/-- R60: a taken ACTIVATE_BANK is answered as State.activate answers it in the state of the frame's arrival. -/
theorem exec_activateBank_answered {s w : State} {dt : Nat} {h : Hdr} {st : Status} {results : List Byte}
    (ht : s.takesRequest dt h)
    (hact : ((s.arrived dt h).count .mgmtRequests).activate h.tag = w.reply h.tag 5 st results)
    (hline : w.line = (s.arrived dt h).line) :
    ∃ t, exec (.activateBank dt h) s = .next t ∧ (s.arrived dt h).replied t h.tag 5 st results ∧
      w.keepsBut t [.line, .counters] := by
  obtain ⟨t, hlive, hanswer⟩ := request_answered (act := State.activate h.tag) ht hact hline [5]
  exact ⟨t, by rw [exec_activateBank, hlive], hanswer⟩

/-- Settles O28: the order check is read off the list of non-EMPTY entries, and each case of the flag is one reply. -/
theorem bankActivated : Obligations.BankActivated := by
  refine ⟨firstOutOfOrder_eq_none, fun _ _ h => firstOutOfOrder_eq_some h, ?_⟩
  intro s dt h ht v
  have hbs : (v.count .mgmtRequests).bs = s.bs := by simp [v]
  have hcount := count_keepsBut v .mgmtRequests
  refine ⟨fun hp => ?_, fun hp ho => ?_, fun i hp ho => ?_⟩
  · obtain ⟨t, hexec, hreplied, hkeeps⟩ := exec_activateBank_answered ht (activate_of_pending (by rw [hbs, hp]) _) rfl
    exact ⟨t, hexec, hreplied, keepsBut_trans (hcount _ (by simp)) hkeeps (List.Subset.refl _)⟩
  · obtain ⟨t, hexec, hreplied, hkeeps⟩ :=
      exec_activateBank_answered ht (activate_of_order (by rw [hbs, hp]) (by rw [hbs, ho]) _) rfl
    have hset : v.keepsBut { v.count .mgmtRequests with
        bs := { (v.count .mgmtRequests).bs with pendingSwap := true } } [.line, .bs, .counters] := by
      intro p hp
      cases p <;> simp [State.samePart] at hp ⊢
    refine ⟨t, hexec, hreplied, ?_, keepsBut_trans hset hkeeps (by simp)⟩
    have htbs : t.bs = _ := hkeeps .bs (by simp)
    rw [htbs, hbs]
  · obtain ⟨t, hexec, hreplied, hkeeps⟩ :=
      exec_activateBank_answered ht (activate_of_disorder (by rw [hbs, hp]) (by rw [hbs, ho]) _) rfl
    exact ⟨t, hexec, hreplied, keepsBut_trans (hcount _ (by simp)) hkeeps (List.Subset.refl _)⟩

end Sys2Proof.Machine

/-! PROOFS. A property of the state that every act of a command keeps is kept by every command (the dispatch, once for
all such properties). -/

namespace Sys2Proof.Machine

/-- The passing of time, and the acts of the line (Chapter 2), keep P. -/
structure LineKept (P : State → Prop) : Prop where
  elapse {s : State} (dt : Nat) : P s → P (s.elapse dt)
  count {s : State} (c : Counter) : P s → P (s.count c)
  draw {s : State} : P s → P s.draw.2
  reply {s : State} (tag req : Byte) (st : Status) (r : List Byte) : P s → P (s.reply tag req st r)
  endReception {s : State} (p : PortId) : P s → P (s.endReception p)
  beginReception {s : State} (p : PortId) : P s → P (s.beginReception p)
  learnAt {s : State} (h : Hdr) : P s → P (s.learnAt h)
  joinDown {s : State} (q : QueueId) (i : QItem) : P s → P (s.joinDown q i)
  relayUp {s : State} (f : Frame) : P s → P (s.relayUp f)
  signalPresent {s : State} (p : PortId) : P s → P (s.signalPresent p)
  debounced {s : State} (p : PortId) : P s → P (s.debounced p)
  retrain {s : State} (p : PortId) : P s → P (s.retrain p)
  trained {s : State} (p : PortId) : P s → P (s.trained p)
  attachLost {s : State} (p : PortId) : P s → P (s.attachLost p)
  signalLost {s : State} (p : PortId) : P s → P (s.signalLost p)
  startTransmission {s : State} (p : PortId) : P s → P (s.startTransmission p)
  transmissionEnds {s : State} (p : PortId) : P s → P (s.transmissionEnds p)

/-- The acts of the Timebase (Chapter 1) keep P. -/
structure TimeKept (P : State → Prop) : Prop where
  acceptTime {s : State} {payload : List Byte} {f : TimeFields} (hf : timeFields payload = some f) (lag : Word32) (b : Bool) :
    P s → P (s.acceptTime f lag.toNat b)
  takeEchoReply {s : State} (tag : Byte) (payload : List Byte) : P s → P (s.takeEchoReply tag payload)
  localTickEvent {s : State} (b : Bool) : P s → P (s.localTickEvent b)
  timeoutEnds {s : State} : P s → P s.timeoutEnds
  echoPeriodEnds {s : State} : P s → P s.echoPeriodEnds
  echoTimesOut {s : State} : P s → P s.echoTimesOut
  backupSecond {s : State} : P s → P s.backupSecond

◇ ◇ ◇

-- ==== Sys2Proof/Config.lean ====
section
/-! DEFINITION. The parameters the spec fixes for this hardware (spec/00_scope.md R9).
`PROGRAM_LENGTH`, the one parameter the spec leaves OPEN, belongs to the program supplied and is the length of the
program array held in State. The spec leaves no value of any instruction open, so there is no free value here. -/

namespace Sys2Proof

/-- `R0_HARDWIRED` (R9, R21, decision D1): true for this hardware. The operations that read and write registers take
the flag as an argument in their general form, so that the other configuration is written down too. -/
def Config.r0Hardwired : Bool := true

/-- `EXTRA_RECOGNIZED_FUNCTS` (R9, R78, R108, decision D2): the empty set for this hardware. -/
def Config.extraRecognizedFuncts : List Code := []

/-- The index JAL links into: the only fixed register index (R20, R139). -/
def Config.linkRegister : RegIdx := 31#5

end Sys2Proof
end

◇ ◇ ◇

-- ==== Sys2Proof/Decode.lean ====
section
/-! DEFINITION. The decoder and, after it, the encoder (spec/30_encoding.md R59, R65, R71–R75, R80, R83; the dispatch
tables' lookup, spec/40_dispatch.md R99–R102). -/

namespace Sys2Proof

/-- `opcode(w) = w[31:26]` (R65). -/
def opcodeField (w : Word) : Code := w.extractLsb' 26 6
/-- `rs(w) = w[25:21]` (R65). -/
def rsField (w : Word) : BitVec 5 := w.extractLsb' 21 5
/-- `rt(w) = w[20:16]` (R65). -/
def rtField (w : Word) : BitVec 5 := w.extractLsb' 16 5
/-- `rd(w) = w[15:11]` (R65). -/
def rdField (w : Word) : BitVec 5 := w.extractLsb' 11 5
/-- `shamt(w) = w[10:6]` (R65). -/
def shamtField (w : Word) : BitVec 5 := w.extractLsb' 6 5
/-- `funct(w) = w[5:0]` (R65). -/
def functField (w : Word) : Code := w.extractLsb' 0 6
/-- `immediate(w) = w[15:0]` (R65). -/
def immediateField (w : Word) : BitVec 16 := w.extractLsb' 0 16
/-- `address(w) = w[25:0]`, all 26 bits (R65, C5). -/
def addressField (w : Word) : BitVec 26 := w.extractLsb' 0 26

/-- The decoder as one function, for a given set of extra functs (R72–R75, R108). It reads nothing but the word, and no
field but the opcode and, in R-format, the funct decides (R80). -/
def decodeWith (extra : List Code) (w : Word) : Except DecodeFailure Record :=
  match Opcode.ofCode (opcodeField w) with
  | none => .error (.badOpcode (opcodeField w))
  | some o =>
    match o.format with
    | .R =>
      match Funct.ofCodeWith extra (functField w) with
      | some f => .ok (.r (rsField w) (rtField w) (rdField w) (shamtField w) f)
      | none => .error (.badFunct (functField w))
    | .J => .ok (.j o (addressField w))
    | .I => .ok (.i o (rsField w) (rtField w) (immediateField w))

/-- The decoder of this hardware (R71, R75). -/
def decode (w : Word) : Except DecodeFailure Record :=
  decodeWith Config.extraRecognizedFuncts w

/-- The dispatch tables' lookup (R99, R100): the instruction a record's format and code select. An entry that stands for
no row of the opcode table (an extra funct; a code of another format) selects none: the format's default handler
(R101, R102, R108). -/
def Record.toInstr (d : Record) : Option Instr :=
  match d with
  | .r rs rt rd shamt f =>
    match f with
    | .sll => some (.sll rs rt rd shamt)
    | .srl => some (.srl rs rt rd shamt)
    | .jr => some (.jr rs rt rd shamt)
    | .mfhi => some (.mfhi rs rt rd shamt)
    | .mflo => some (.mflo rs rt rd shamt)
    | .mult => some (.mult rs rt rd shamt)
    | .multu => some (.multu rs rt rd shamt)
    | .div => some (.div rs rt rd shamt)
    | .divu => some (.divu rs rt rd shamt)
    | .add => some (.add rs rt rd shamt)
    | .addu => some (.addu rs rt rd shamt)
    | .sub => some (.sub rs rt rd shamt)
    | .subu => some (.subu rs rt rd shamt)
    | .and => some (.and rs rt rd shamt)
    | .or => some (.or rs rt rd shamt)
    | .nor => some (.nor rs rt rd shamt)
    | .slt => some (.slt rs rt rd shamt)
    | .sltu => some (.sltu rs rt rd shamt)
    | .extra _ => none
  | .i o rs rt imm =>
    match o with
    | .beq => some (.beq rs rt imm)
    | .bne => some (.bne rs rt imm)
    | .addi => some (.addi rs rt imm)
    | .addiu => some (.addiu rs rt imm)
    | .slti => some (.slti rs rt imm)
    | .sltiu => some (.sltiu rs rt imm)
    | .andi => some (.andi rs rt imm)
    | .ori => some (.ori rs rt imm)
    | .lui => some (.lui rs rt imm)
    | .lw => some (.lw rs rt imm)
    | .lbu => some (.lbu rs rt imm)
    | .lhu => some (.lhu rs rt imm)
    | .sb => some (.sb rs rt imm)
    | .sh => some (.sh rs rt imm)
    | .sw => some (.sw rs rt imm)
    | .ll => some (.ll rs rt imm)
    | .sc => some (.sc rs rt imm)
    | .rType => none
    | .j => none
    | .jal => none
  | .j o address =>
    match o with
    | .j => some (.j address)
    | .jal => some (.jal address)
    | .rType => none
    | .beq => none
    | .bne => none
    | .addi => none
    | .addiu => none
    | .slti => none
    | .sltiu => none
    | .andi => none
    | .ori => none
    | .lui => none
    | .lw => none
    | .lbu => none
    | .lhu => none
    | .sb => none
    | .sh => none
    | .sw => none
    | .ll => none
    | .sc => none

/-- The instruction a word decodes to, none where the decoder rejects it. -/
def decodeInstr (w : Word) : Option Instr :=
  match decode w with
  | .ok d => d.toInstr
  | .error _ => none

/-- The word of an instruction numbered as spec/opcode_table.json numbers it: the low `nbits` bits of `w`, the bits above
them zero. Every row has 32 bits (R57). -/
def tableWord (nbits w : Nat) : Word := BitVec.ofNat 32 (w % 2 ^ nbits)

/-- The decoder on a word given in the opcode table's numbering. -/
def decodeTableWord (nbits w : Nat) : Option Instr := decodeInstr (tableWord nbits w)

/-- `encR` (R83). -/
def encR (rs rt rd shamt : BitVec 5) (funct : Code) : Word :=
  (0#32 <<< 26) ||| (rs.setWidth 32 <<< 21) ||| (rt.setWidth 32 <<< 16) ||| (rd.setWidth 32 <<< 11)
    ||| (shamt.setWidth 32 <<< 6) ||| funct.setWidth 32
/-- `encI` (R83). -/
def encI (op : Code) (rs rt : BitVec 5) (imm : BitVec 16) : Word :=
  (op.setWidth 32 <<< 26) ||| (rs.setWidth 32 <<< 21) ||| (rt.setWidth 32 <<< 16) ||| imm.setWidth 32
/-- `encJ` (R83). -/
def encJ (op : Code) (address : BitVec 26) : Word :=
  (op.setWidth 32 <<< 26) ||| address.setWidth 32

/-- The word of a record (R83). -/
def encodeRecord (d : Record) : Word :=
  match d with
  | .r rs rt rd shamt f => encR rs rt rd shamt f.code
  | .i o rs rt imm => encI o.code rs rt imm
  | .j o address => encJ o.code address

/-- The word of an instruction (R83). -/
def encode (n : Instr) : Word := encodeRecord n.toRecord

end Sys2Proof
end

◇ ◇ ◇

Here the job is to set down exactly the lines of the material above that fall between the one with "P (s.signalLost p)" and the one with "1) keep P. -/", inclusive, and nothing beyond them.

  signalLost {s : State} (p : PortId) : P s → P (s.signalLost p)
  startTransmission {s : State} (p : PortId) : P s → P (s.startTransmission p)
  transmissionEnds {s : State} (p : PortId) : P s → P (s.transmissionEnds p)

/-- The acts of the Timebase (Chapter 1) keep P. -/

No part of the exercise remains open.